Data for this task:
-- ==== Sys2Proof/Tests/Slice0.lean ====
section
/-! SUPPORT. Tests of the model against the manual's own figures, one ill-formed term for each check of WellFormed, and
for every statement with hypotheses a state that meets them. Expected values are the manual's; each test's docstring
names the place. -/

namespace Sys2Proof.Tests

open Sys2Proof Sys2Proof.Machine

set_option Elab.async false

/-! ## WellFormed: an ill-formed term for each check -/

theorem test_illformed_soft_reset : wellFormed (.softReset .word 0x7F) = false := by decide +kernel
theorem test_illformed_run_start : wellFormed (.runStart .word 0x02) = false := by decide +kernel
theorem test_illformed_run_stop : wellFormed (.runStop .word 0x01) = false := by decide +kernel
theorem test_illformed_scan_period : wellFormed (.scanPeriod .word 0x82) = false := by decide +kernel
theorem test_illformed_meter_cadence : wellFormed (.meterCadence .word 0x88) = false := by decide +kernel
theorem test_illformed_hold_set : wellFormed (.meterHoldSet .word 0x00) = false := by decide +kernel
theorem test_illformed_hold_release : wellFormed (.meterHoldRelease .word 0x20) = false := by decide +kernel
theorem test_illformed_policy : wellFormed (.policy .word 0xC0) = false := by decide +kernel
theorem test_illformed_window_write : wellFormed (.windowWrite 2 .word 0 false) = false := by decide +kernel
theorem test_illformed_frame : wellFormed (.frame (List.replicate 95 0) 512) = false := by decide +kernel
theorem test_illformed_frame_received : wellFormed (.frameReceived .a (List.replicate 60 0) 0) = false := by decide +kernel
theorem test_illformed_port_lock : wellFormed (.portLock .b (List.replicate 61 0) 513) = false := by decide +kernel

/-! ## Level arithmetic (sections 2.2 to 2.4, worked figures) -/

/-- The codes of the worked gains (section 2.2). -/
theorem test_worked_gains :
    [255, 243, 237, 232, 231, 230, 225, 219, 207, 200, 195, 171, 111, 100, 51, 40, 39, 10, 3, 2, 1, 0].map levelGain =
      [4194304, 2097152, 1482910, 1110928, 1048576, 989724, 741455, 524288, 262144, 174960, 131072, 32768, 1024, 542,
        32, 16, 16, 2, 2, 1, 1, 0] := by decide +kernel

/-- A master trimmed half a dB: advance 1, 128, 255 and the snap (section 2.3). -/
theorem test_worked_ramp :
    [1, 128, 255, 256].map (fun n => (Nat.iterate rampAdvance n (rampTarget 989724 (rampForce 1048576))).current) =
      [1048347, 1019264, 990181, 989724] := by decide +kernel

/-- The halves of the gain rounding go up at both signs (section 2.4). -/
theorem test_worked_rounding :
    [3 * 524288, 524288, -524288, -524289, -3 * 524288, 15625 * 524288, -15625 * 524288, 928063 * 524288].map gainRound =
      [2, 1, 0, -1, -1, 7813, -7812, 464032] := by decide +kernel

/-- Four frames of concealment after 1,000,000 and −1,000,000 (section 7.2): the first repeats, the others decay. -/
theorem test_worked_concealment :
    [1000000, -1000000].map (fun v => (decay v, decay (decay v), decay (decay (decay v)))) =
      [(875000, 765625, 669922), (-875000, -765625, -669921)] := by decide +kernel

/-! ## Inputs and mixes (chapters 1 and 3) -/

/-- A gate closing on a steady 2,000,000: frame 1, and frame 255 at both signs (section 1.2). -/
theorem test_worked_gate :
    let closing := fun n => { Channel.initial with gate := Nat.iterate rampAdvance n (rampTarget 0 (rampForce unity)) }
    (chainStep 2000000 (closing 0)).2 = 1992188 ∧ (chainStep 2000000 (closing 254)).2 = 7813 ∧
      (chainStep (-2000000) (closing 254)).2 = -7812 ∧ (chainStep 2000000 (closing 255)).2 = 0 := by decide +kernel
--
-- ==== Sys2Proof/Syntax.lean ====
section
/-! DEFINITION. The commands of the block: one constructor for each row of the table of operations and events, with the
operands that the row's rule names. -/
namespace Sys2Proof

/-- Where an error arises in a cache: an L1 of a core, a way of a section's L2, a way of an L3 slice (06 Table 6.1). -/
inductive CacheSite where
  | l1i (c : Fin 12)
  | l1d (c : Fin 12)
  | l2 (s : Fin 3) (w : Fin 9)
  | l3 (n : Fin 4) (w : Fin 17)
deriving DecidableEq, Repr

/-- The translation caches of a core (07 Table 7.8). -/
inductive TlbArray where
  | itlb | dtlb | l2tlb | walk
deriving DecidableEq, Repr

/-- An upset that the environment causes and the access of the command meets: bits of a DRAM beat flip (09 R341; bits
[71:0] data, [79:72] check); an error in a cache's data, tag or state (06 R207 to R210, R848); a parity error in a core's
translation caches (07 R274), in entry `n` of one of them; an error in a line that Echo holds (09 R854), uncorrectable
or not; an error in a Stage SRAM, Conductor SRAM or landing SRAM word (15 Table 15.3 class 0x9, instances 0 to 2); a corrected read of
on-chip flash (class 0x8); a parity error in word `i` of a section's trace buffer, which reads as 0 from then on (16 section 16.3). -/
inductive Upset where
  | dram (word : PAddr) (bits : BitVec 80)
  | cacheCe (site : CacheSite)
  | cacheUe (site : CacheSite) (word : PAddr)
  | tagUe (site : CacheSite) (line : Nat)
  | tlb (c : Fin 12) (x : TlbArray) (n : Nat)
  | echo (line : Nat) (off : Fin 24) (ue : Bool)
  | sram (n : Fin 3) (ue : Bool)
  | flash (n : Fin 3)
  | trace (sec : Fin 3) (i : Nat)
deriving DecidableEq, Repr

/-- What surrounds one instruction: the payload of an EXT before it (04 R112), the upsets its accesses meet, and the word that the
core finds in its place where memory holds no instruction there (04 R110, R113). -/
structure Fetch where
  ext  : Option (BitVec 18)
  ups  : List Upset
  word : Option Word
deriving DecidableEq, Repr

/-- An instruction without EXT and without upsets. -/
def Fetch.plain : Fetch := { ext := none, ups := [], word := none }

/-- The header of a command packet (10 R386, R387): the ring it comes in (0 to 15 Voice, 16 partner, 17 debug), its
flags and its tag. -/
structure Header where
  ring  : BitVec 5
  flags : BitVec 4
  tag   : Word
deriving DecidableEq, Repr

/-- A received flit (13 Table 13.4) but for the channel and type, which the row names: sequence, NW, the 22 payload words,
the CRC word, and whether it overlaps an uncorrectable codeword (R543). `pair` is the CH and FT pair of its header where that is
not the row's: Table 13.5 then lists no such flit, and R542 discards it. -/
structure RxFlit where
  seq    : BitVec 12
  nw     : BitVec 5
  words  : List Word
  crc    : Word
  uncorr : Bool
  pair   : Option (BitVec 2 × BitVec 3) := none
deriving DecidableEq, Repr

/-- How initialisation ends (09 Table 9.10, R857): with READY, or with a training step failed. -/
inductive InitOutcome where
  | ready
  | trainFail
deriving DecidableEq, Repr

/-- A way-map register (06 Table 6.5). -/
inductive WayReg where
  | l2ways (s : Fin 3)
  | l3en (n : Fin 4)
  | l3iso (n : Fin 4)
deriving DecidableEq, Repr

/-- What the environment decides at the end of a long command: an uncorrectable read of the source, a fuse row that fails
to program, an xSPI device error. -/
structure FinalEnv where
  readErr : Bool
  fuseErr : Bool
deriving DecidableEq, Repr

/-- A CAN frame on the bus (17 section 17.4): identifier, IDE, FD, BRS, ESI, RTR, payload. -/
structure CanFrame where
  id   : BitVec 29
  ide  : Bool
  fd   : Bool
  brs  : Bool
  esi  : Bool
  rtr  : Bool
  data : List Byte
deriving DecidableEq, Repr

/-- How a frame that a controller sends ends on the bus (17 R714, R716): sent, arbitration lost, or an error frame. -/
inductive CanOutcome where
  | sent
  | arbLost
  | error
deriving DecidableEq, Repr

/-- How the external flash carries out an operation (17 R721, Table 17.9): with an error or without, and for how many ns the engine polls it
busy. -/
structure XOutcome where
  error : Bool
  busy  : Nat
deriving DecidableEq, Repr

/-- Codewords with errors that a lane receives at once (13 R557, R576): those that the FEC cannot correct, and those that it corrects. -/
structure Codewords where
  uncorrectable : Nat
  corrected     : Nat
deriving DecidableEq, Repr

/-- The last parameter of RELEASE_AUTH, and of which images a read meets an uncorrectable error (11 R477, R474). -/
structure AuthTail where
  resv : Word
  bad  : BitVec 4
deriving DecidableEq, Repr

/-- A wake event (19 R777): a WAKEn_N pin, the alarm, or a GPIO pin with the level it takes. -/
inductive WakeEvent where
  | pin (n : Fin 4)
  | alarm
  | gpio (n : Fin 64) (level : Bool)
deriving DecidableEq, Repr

Work item:
When the line with "-- ==== Sys2Proof/Tests/Slice0.lean" is reached in the data above, start copying there, and copy each line exactly until the line with "theorem test_illformed_soft_reset : wellFormed" has been copied; copy nothing else.

Output of the exercise:
-- ==== Sys2Proof/Tests/Slice0.lean ====
section
/-! SUPPORT. Tests of the model against the manual's own figures, one ill-formed term for each check of WellFormed, and
for every statement with hypotheses a state that meets them. Expected values are the manual's; each test's docstring
names the place. -/

namespace Sys2Proof.Tests

open Sys2Proof Sys2Proof.Machine

set_option Elab.async false

/-! ## WellFormed: an ill-formed term for each check -/

theorem test_illformed_soft_reset : wellFormed (.softReset .word 0x7F) = false := by decide +kernel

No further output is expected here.